NSF makes funding decisions based on a peer-review process. The peer-review process typically calls upon academic and industrial experts to evaluate the creativity of proposed research and the value of the knowledge that would ensue from its support. Over the years, NSF has used a variety of criteria to evaluate proposals for funding. Prior to 1997, there were four peer-review criteria: 1) research performer competence, 2) intrinsic merit of the research, 3) utility or relevance of the research, and 4) effect on the infrastructure of science and engineering. The theme of these criteria centered on “advancing the frontiers of knowledge.”
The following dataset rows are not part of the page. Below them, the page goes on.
/-- At a cell boundary the one waiting accept goes to every port that takes accepts, and opens the next event. -/
theorem acceptForward_sends (a : AccIn) (s : State) :
    s.isRun = true → s.musMode = 0 → s.tick % 32 = 0 → s.mus.accs = [a] → a.cell ≤ s.tick / 32 →
    s.building' = true → s.pairOn = false →
    Runs .acceptForward s fun z =>
      z.out = s.out ++ ((List.range 48).filter fun p => s.takesAccept p).map (fun p => .dlAccept p (unsigned 16 a.slot)) ∧
      z.mus.accs = [] ∧ z.mus.nextEv = s.mus.nextEv + 1 ∧ OnlyRegs [] s z := by
  intro hrun hmode htick haccs hcell hbuild hpair
  have hdue : (s.isRun && s.musMode == 0 && s.tick % 32 == 0) = true := by simp [hrun, hmode, htick]
  refine .of_exec (congrArg Host.Outcome.next ((if_pos hdue).trans ((State.forwardCell_one haccs hcell).trans
    (State.openTriggered_unpaired (s := s.sentAccept a.slot) hbuild hpair ..)))) ?_
  refine ⟨?_, ?_, rfl, ?_⟩
  · exact (k_openEv ..).1 .out rfl
  · exact State.openEv_accs ..
  · exact .of_wr (.refl _ s) ((k_openEv ..).1 .wr rfl)

/-- A slot is captured 10 ticks before its release. -/
theorem primitiveCapture_captures (slot : Nat) (s : State) :
    s.tick + 10 = s.releaseTick slot →
    Runs (.primitiveCapture slot) s fun z =>
      (∃ c, SMap.find slot z.mus.caps = some c ∧
        c.prims = (SMap.getD [] slot s.mus.prims).filter fun x => s.portState x.port == 4) ∧
      SMap.find slot z.mus.prims = none ∧
      OnlyRegs [WR.ADM_PRIM_STAT_LATE, WR.ADM_PRIM_STAT_MARGIN_MIN, WR.MUS_SELF_CNT_SHED] s z :=
  fun hdue => .of_exec (congrArg Host.Outcome.next (if_pos hdue)) (s.capture_keeps slot)

/-- The PO cells of a slot leave in its release tick. -/
theorem poCellRelease_sends (slot : Nat) (s : State) : let cap := SMap.getD ⟨[], []⟩ slot s.mus.caps
    s.tick = s.releaseTick slot → 2 ≤ s.ws →
    Runs (.poCellRelease slot) s fun z =>
      z.out = s.out ++ [.po 0 (s.poCell 0 slot cap), .po 1 (s.poCell 1 slot cap)] ∧
      z.mus.caps = s.mus.caps.filter (fun x => decide (slot < x.1)) ∧
      OnlyRegs [WR.MUS_SPEC_CNT_COUNT 8, WR.MUS_SPEC_CNT_COUNT 0] s z :=
  fun hdue hws => .of_exec (congrArg Host.Outcome.next (if_pos ⟨hdue, hws⟩)) (s.releaseCell_sends slot)

/-- An accept of the self-trigger counts as a decision and follows the release by 224 ticks. -/
theorem selfTriggerAccept_queues (slot : Nat) (s : State) :
    s.isRun = true → (s.mus.fired.any fun x => x.1 == (slot : Int) && x.2) = true → s.releaseTick slot ≤ s.tick →
    s.musMode = 0 → s.pairOn = false →
    Runs (.selfTriggerAccept slot) s fun z =>
      z.wget (WR.MUS_SRC_CNT_DECISIONS 2) =
        min (s.wget (WR.MUS_SRC_CNT_DECISIONS 2) + 1) ((WR.MUS_SRC_CNT_DECISIONS 2).size - 1) ∧
      z.mus.accs = s.mus.accs ++ [⟨(s.releaseTick slot + 224 + 31) / 32, 2, slot, s.wget WR.MUS_SELF_CFG_CLASS⟩] ∧
      z.mus.fired = s.mus.fired.filter (fun x => x.1 != (slot : Int)) ∧
      OnlyRegs [WR.MUS_SRC_CNT_DECISIONS 2] s z := by
  intro hrun hfired hdue hmode hpair
  have hready : (s.isRun && (s.mus.fired.any fun x => x.1 == (slot : Int) && x.2) &&
      decide (s.releaseTick slot ≤ s.tick)) = true := by simp only [hrun, hfired, hdue, decide_true, Bool.and_self]
  let t := s.modMus fun m => { m with fired := m.fired.filter fun x => x.1 != (slot : Int) }
  refine .of_exec ((if_pos hready).trans (congrArg Host.Outcome.next
    (State.selfAccept_triggered (s := t) hpair hmode slot))) ?_
  exact ⟨State.wget_wadd_self .., rfl, rfl,
    .of_wr (t := t.wadd (WR.MUS_SRC_CNT_DECISIONS 2) 1) (.wadd 1 (.of_wr (.refl _ s) rfl) (by simp)) rfl⟩

/-- A content test with enough hits fires, and one with too few does not. -/
theorem selfTriggerContentTest_fires (slot : Nat) (s : State) :
    (s.mus.fired.any fun x => x.1 == (slot : Int) && !x.2) = true →
    (s.mus.cands.any fun c => c.slot == (slot : Int) && c.complete) = true →
    s.wget WR.MUS_STATUS_SHED_SPEC = 0 → s.wget WR.MUS_STATUS_SHED_SELF = 0 →
    (s.wget WR.MUS_SELF_THR1_MIN_HITS ≤ s.contentHits slot → s.selfFree slot = true →
      Runs (.selfTriggerContentTest slot) s fun z =>
        z.mus.fired = s.mus.fired.filter (fun x => x.1 != (slot : Int)) ++ [((slot : Int), true)] ∧
        z.mus.selfFrom = some (slot + s.wget WR.MUS_SELF_CFG_HO + 1) ∧ OnlyRegs [] s z) ∧
    (s.contentHits slot < s.wget WR.MUS_SELF_THR1_MIN_HITS →
      Runs (.selfTriggerContentTest slot) s fun z =>
        z.mus.fired = s.mus.fired.filter (fun x => x.1 != (slot : Int)) ∧ OnlyRegs [] s z) := by
  intro hwait hdone hspec hself
  have hready : ((s.mus.fired.any fun x => x.1 == (slot : Int) && !x.2) &&
      s.mus.cands.any fun c => c.slot == (slot : Int) && c.complete) = true := by rw [hwait, hdone]; rfl
  have hshed := State.won_eq_false.2 hspec
  let t := s.modMus fun m => { m with fired := m.fired.filter fun x => x.1 != (slot : Int) }
  refine ⟨fun hhits hfree => ?_, fun hhits => ?_⟩
  · have hpass : (s.won WR.MUS_STATUS_SHED_SPEC ||
        decide (s.wget WR.MUS_SELF_THR1_MIN_HITS ≤ s.contentHits slot)) = true := by simp [hhits]
    exact .of_exec ((if_pos hready).trans (congrArg Host.Outcome.next
      ((if_pos hpass).trans (State.selfFire_free (s := t) hfree hspec hself)))) ⟨rfl, rfl, .of_wr (.refl _ s) rfl⟩
  · have hfail : ¬ (s.won WR.MUS_STATUS_SHED_SPEC ||
        decide (s.wget WR.MUS_SELF_THR1_MIN_HITS ≤ s.contentHits slot)) = true := by simp [hshed, hhits]
    exact .of_exec ((if_pos hready).trans (congrArg Host.Outcome.next (if_neg hfail))) ⟨rfl, .of_wr (.refl _ s) rfl⟩

/-- Settles O20, clause by clause. -/
theorem triggersAndPrimitives : Obligations.TriggersAndPrimitives :=
  ⟨tlDecisionRx_idle_or_invalid, tlDecisionRx_accepts, acceptForward_sends, primitiveCapture_captures,
    poCellRelease_sends, selfTriggerAccept_queues, selfTriggerContentTest_fires⟩

end Sys2Proof.Machine
end

section
/-! SUPPORT. The debug module (spec/16 R518, R521, R522): what a halt, a resume, an abstract command and an access of the
system bus do (O36). -/

namespace Sys2Proof.Machine

open Sys2Proof

namespace Core

/-- A control and status register reads what was written, cut to 32 bits. -/
@[simp] theorem csrGet_csrSet_self (r v : Nat) (c : Core) : (c.csrSet r v).csrGet r = v % 2 ^ 32 := by
  unfold csrGet csrSet
  dsimp only
  split
  · next h => rw [SMap.getD, SMap.find_erase_self, h]; rfl
  · exact SMap.getD_insert_self ..

/-- A write of a control and status register leaves the others. -/
theorem csrGet_csrSet_other {q r : Nat} (h : q ≠ r) (v : Nat) (c : Core) : (c.csrSet r v).csrGet q = c.csrGet q := by
  unfold csrGet csrSet
  dsimp only
  split
  · rw [SMap.getD, SMap.find_erase_other h, SMap.getD]
  · exact SMap.getD_insert_other h ..

/-- A core that enters debug mode: dpc and dcsr keep its pc and privilege with the cause, and its reservation is lost
(R518, R522). -/
def enterDebug (cause : Nat) (c : Core) : Core :=
  { (c.csrSet csrDpc c.pc).csrSet csrDcsr
      (2 ^ 30 + (c.csrGet csrDcsr &&& 0x9E14) + cause * 64 + if c.user then 0 else 3) with halted := true, lr := none }

/-- A core that leaves debug mode goes on at dpc in the privilege of dcsr. -/
def leaveDebug (c : Core) : Core :=
  { c with pc := c.csrGet csrDpc, user := c.csrGet csrDcsr % 4 == 0, halted := false }

/-- What a start by MSIP may make of a core: one that waits at address 0 goes on in core memory (R644). -/
def MayStart (c d : Core) : Prop := d = c ∨ c.pc = 0 ∧ d = { c with pc := 0x10000000 }

/-- A core that has started does not start again. -/
theorem MayStart.trans {c d e : Core} (h : MayStart c d) (k : MayStart d e) : MayStart c e := by
  rcases h with rfl | ⟨hpc, rfl⟩
  · exact k
  · rcases k with rfl | ⟨hzero, -⟩
    · exact .inr ⟨hpc, rfl⟩
    · exact absurd hzero (Nat.succ_ne_zero _)

/-- A start by MSIP changes the pc only, and only where it is 0. -/
theorem MayStart.leaves {c d : Core} (h : MayStart c d) :
    d.x = c.x ∧ d.csr = c.csr ∧ d.user = c.user ∧ d.halted = c.halted ∧ (c.pc ≠ 0 → d.pc = c.pc) := by
  rcases h with rfl | ⟨hpc, rfl⟩
  · exact ⟨rfl, rfl, rfl, rfl, fun _ => rfl⟩
  · exact ⟨rfl, rfl, rfl, rfl, fun h => absurd hpc h⟩

end Core

namespace State

/-! ### Cores -/

/-- Equal cores read alike. -/
theorem core_of_cores {s t : State} (h : t.cores = s.cores) (k : Nat) : t.core k = s.core k :=
  congrArg (List.getD · k Core.reset) h

/-- A changed core reads as changed. -/
theorem core_modCore_self {n : Nat} {s : State} (h : n < s.cores.length) (f : Core → Core) :
    (s.modCore n f).core n = f (s.core n) := by
  simp [modCore, core, List.getD_eq_getElem?_getD, List.getElem?_eq_getElem h]

/-- The other cores read as before. -/
theorem core_modCore_other {k n : Nat} (h : k ≠ n) (f : Core → Core) (s : State) :
    (s.modCore n f).core k = s.core k := by
  simp [modCore, core, List.getD_eq_getElem?_getD, List.getElem?_mapIdx, h]

/-- A core that does not exist stays as after reset. -/
theorem core_modCore_absent {n : Nat} {s : State} (h : s.cores.length ≤ n) (f : Core → Core) :
    (s.modCore n f).core n = s.core n := by
  simp [modCore, core, List.getD_eq_getElem?_getD, List.getElem?_eq_none h]

/-- MSIP may start each core that waits. -/
theorem msipStart_core (k : Nat) (s : State) : (s.core k).MayStart (s.msipStart.core k) := by
  unfold msipStart
  split
  · refine List.foldlRecOn (motive := fun x : State => (s.core k).MayStart (x.core k)) _ _ (.inl rfl)
      fun x hx n _ => hx.trans ?_
    split
    · next hwait =>
      simp only [Bool.and_eq_true, beq_iff_eq] at hwait
      obtain ⟨⟨-, hpc⟩, -⟩ := hwait
      by_cases hk : k = n + 1
      · subst hk
        rcases Nat.lt_or_ge (n + 1) x.cores.length with hlen | hlen
        · exact .inr ⟨hpc, core_modCore_self hlen _⟩
        · exact .inl (core_modCore_absent hlen _)
      · exact .inl (core_modCore_other hk _ x)
    · exact .inl rfl
  · exact .inl rfl

/-! ### Halt and resume (R518, R522) -/

/-- A running hart that is halted gives its reserved item back and enters debug mode. -/
theorem haltHart_running {n : Nat} {s : State} (h : (s.core n).halted = false) (cause : Nat) :
    s.haltHart n cause = ((s.unreserve n).modCore n (Core.enterDebug cause)).syncTimers :=
  if_neg (ne_true_of_eq_false h)

/-- A halted hart stays halted. -/
theorem haltHart_halted {n : Nat} {s : State} (h : (s.core n).halted = true) (cause : Nat) : s.haltHart n cause = s :=
  if_pos h

/-- A halted hart that is resumed leaves debug mode. -/
theorem resumeHart_halted {n : Nat} {s : State} (h : (s.core n).halted = true) :
    s.resumeHart n = (s.modCore n Core.leaveDebug).msipStart.syncTimers := if_pos h

/-- A running hart goes on. -/
theorem resumeHart_running {n : Nat} {s : State} (h : (s.core n).halted = false) : s.resumeHart n = s :=
  if_neg (ne_true_of_eq_false h)

/-- A hart that is halted reads as one that has entered debug mode; the other cores stay. -/
theorem haltHart_core {n : Nat} {s : State} (hlen : n < s.cores.length) (h : (s.core n).halted = false) (cause : Nat) :
    (s.haltHart n cause).core n = (s.core n).enterDebug cause ∧ ∀ k, k ≠ n → (s.haltHart n cause).core k = s.core k := by
  have hcores : (s.unreserve n).cores = s.cores := (k_unreserve n s).1 .cores rfl
  rw [haltHart_running h]
  refine ⟨?_, fun k hk => ?_⟩
  · exact (core_modCore_self (hcores ▸ hlen) _).trans (congrArg _ (core_of_cores hcores n))
  · exact (core_modCore_other hk _ _).trans (core_of_cores hcores k)

/-! ### Abstract commands (R518) -/

/-- An abstract command starts with the hart selected and `data` in data0. -/
def withCommand (n data : Nat) (s : State) : State := s.modDbg fun d => { d with hartsel := n, data0 := data }

/-- The first error is kept in cmderr. -/
theorem cmdErr_first {s : State} (h : s.dbg.cmderr = 0) (e : Nat) :
    s.cmdErr e = s.modDbg fun d => { d with cmderr := e } := by simp [cmdErr, modDbg, h]

/-- While cmderr stands no command is taken. -/
theorem abstractCmd_after_error {s : State} (h : s.dbg.cmderr ≠ 0) (v : Nat) : s.abstractCmd v = s := if_pos h

/-- A command other than Access Register is not supported. -/
theorem abstractCmd_unsupported {v : Nat} {s : State} (hnone : s.dbg.cmderr = 0) (hop : bits 31 24 v ≠ 0) :
    s.abstractCmd v = s.cmdErr 2 := by simp [abstractCmd, hnone, hop]

/-- `v` is an Access Register command that moves one register of 32 bits. -/
structure MovesRegister (v : Nat) : Prop where
  access : bits 31 24 v = 0
  single : bit 19 v = false
  transfer : bit 17 v = true
  width : bits 22 20 v = 2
Under concerns raised by the efficacy of the review process based on these four criteria, the National Science Board (NSB), the entity that sets policies for NSF, recommended changes resulting in a reduction from four down to two peer-review criteria: intellectual merit, to capture the knowledge created by the research, and broader impacts, to capture the societal benefits that would accrue from NSF supported research investments. This change was enacted into law by the 114th Congress, with the American Innovation and Competitiveness Act. As with many actions, the laws of unintended consequences may yield the dominate effect.

As an academic who has been supported by NSF funding, has sat on NSF review panels, led an NSF-sponsored workshop on enhancing broader impact, and served as a program director at NSF as a rotator (while on leave from my university faculty position), I appreciate what NSF does, and value the contributions that it has made to our nation’s well-being. Indeed, I have personally benefited from the existing NSF funding model and peer-review process. I also believe that having two criteria for evaluating research proposals for support is fundamentally flawed, and limits the potential value of what NSF can achieve.

When presented with two objectives, human nature inherently prioritizes them, based on internal biases or external values. Given two criteria to assess the value of a research proposal, researchers and reviewers implicitly place a priority on one criterion over the other. This is manifested in one criterion being optimized (the primary) and the other criterion meeting a threshold or being used as a tiebreaker (the secondary). With few exceptions, intellectual merit serves as the primary and broader impacts serves as the secondary.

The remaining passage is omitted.